Acteurs économiques du domaine se lançant dans l’édition occasionnelle de revues imprimées, avec diffusion grand public allant au-delà des publications internes ou réservées à leurs abonnées :
- revues essentiellement consacrées à l’initiation à l’Internet, assortie de la promotion des produits et services “ maison ”, dans l’espoir de recruter de nouveaux clients.
- séparation très nette entre applications professionnelles et loisirs de l’Internet, correspondant aux coeurs de métier rigides des acteurs du domaine concernés et renvoyant à leurs schèmes cognitifs.
  Intérêts commerciaux croisés des acteurs médiatiques dans le domaine pesant sur le choix du thème de l’Internet et du Web : segment le plus rentable en termes de lectorat, et donc le plus important vivier d’Internautes clients de leurs produits et services.

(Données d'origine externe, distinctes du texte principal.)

/-! ### pulse -/

@[simp] theorem State.pulse_cfg (line : Line) : (s.pulse line).cfg = s.cfg := rfl
@[simp] theorem State.pulse_fr (line : Line) : (s.pulse line).fr = s.fr := rfl
@[simp] theorem State.pulse_vref (line : Line) : (s.pulse line).vref = s.vref := rfl
@[simp] theorem State.pulse_intrefEn (line : Line) : (s.pulse line).intrefEn = s.intrefEn := rfl
@[simp] theorem State.pulse_pdMode (line : Line) : (s.pulse line).pdMode = s.pdMode := rfl
@[simp] theorem State.pulse_ldacMode (line : Line) : (s.pulse line).ldacMode = s.ldacMode := rfl
@[simp] theorem State.pulse_syncAtt (line : Line) : (s.pulse line).syncAtt = s.syncAtt := rfl
@[simp] theorem State.pulse_clrAtt (line : Line) : (s.pulse line).clrAtt = s.clrAtt := rfl
@[simp] theorem State.pulse_lastFrame (line : Line) : (s.pulse line).lastFrame = s.lastFrame := rfl
@[simp] theorem State.pulse_fault (line : Line) : (s.pulse line).fault = s.fault := rfl
@[simp] theorem State.pulse_chA (line : Line) : (s.pulse line).chA = s.chA := rfl
@[simp] theorem State.pulse_chB (line : Line) : (s.pulse line).chB = s.chB := rfl
@[simp] theorem State.pulse_oscs (line : Line) : (s.pulse line).oscs = s.oscs := rfl
@[simp] theorem State.pulse_evlog (line : Line) : (s.pulse line).evlog = s.evlog ++ [.pulse line] := rfl
@[simp] theorem State.pulse_pc (line : Line) : (s.pulse line).pc = s.pc := rfl
@[simp] theorem State.pulse_resp (line : Line) : (s.pulse line).resp = s.resp := rfl
@[simp] theorem State.pulse_stream (line : Line) : (s.pulse line).stream = s.stream := rfl
@[simp] theorem State.pulse_inputs (line : Line) : (s.pulse line).inputs = s.inputs := rfl
@[simp] theorem State.pulse_bus (line : Line) : (s.pulse line).bus = s.bus := rfl
@[simp] theorem State.pulse_busDrawn (line : Line) : (s.pulse line).busDrawn = s.busDrawn := rfl

/-! ### sent -/

@[simp] theorem State.sent_cfg (b0 b1 b2 : Byte) : (s.sent b0 b1 b2).cfg = s.cfg := rfl
@[simp] theorem State.sent_fr (b0 b1 b2 : Byte) : (s.sent b0 b1 b2).fr = s.fr := rfl
@[simp] theorem State.sent_vref (b0 b1 b2 : Byte) : (s.sent b0 b1 b2).vref = s.vref := rfl
@[simp] theorem State.sent_intrefEn (b0 b1 b2 : Byte) : (s.sent b0 b1 b2).intrefEn = s.intrefEn := rfl
@[simp] theorem State.sent_pdMode (b0 b1 b2 : Byte) : (s.sent b0 b1 b2).pdMode = s.pdMode := rfl
@[simp] theorem State.sent_ldacMode (b0 b1 b2 : Byte) : (s.sent b0 b1 b2).ldacMode = s.ldacMode := rfl
@[simp] theorem State.sent_syncAtt (b0 b1 b2 : Byte) : (s.sent b0 b1 b2).syncAtt = s.syncAtt := rfl
@[simp] theorem State.sent_clrAtt (b0 b1 b2 : Byte) : (s.sent b0 b1 b2).clrAtt = s.clrAtt := rfl
@[simp] theorem State.sent_lastFrame (b0 b1 b2 : Byte) : (s.sent b0 b1 b2).lastFrame = b0 ++ b1 ++ b2 := rfl
@[simp] theorem State.sent_fault (b0 b1 b2 : Byte) : (s.sent b0 b1 b2).fault = s.fault := rfl
@[simp] theorem State.sent_chA (b0 b1 b2 : Byte) : (s.sent b0 b1 b2).chA = s.chA := rfl
@[simp] theorem State.sent_chB (b0 b1 b2 : Byte) : (s.sent b0 b1 b2).chB = s.chB := rfl
@[simp] theorem State.sent_oscs (b0 b1 b2 : Byte) : (s.sent b0 b1 b2).oscs = s.oscs := rfl
@[simp] theorem State.sent_evlog (b0 b1 b2 : Byte) : (s.sent b0 b1 b2).evlog = s.evlog ++ [.frame b0 b1 b2] := rfl
@[simp] theorem State.sent_pc (b0 b1 b2 : Byte) : (s.sent b0 b1 b2).pc = s.pc := rfl
@[simp] theorem State.sent_resp (b0 b1 b2 : Byte) : (s.sent b0 b1 b2).resp = s.resp := rfl
@[simp] theorem State.sent_stream (b0 b1 b2 : Byte) : (s.sent b0 b1 b2).stream = s.stream := rfl
@[simp] theorem State.sent_inputs (b0 b1 b2 : Byte) : (s.sent b0 b1 b2).inputs = s.inputs := rfl
@[simp] theorem State.sent_bus (b0 b1 b2 : Byte) : (s.sent b0 b1 b2).bus = s.bus.tail := rfl
@[simp] theorem State.sent_busDrawn (b0 b1 b2 : Byte) : (s.sent b0 b1 b2).busDrawn = s.busDrawn + 1 := rfl
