-- ==== Sys2Proof/Laws/Numerics.lean ====
section
/-! SUPPORT. What the arithmetic primitives of spec/00_scope.md section 4 can answer, and when an oscillator's sample
exists (spec/43_oscillator.md R240). -/

namespace Sys2Proof.Machine

/-- A clamped value lies in the range. -/
theorem clampRat_mem (x lo hi : Rat) (h : lo ≤ hi) : lo ≤ clampRat x lo hi ∧ clampRat x lo hi ≤ hi :=
  ⟨le_min (le_max_right _ _) h, min_le_right _ _⟩

/-- A clamp, case by case. -/
theorem clampRat_eq (x lo hi : Rat) (h : lo ≤ hi) :
    clampRat x lo hi = if x < lo then lo else if hi < x then hi else x := by
  unfold clampRat
  split
  · rw [max_eq_right (by linarith), min_eq_left h]
  · rw [max_eq_left (by linarith)]
    split
    · exact min_eq_right (by linarith)
    · exact min_eq_left (by linarith)

/-- A reduced phase lies in `[0, n)` (R224). -/
theorem modRat_mem (q : Rat) (n : Nat) (h : 1 ≤ n) : 0 ≤ modRat q n ∧ modRat q n < n := by
  unfold modRat
  have hn : (0 : Rat) < n := by exact_mod_cast h
  have h1 := mul_le_mul_of_nonneg_left (Int.floor_le (q / n)) hn.le
  have h2 := mul_lt_mul_of_pos_left (Int.lt_floor_add_one (q / n)) hn
  rw [mul_div_cancel₀ _ hn.ne'] at h1 h2
  constructor <;> linarith

/-- `round_ha` is within one half (R12). -/
theorem roundHa_close (q : Rat) : |(roundHa q : Rat) - q| ≤ 1 / 2 := by
  unfold roundHa
  split
  · have h1 := Int.floor_le (q + 1 / 2)
    have h2 := Int.lt_floor_add_one (q + 1 / 2)
    rw [abs_le]; constructor <;> linarith
  · have h1 := Int.floor_le (-q + 1 / 2)
    have h2 := Int.lt_floor_add_one (-q + 1 / 2)
    push_cast
    rw [abs_le]; constructor <;> linarith

/-- `round_ha` moves no integer. -/
theorem roundHa_intCast (n : Int) : roundHa n = n := by
  have h := roundHa_close n
  rw [abs_le] at h
  have h1 : (roundHa n : Rat) < n + 1 := by linarith
  have h2 : (n : Rat) - 1 < roundHa n := by linarith
  have h1' : roundHa n < n + 1 := by exact_mod_cast h1
  have h2' : n - 1 < roundHa n := by exact_mod_cast h2
  omega

/-- A word whose exponent field is all ones is not finite, every other word is (R13). -/
theorem f32_isSome (w : U32) : (f32 w).isSome = decide (expField w ≠ 255) := by
  unfold f32; split <;> simp_all

/-- The entries a sample reads exist if the table has one entry (R240). -/
theorem Osc.sample_isSome (o : Osc) (h : 1 ≤ o.size) : o.sample.isSome = true := by
  unfold Osc.sample memRead
  have hpos : (0 : Int) < o.size := by omega
  have h1 := Int.emod_lt_of_pos ⌊o.pos⌋ hpos
  have h2 := Int.emod_nonneg ⌊o.pos⌋ hpos.ne'
  have ha : (⌊o.pos⌋ % (o.size : Int)).toNat < o.table.length := by unfold Osc.size at *; omega
  have hb : ((⌊o.pos⌋ % (o.size : Int)).toNat + 1) % o.size < o.table.length := Nat.mod_lt _ h
  simp only [List.getElem?_eq_getElem ha, List.getElem?_eq_getElem hb]
  rfl

/-- An advanced accumulator is an index of the table (R241). -/
theorem Osc.advance_idx_lt (sps : Nat) (o : Osc) (h : 1 ≤ o.size) : (o.advance sps).idx < o.size := by
  have hpos : (0 : Int) < o.size := by omega
  have h1 := Int.emod_lt_of_pos (o.idx + o.stepSize sps) hpos
  have h2 := Int.emod_nonneg (o.idx + o.stepSize sps) hpos.ne'
  simp only [Osc.advance]
  omega

/-- An advance changes the accumulator alone. -/
theorem Osc.advance_eq (sps : Nat) (o : Osc) : o.advance sps = { o with idx := (o.advance sps).idx } := rfl

end Sys2Proof.Machine
end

Acteurs économiques du domaine disposant de compétences éditoriales suffisantes au sein de leurs activités “ convergentes ”, pour publier eux-mêmes leurs revues imprimées, et de manière régulière (exemple : les 30 numéros de Internet Accessible, par Havas On Line).
Modalités spécifiques à la presse multimédia. Dimension d’information-connaissance à visée pratique, développée sur les extensions électroniques, économiquement exploitable:
- dimension la plus facilement monnayable grâce à des procédés techniques de rétribution : pour des services utiles et présentant une réelle valeur ajoutée par rapport à l’édition imprimée (exemple : formation pointue).
-Mise en place de passerelles hypertextuelles vers les activités dans le domaine des acteurs responsables de ces sites Web d’information : services de veille et prestations techniques.
Acteurs économiques du domaine sollicités par les acteurs médiatiques pour participer au développement d’une information-connaissance à visée pratique sur les extensions électroniques :
- acteurs économiques associés aux acteurs médiatiques sur les sites Web d’information : assistance, éléments pratiques pour l’emploi de leurs produits, informations brutes procédant d’une “ légitimité  de marque ”.
- acteurs économiques fournissant l’essentiel des contenus des CD-Roms accompagnant les magazines par la distribution de leurs logiciels.

Le mode de fonctionnement médiatique de la presse multimédia se réinscrit donc lui aussi dans une normalité, presque sans surprise, lors de cette période de maturation.

A une description journalistique classique et à un mode de diversification logique, correspond ainsi un retour à l'équilibre du rapport d'interdépendance de type économique entre la presse spécialisée et le domaine du multimédia auquel elle est consacrée.

Il s'agit maintenant de prendre du recul pour voir comment cette phase assure le lien entre les deux autres. Ceci en observant notamment comment elle a conservé puis transformé certains éléments originaux de la période “ cyber ” qui se retrouveront finalement à la base du modèle généraliste final.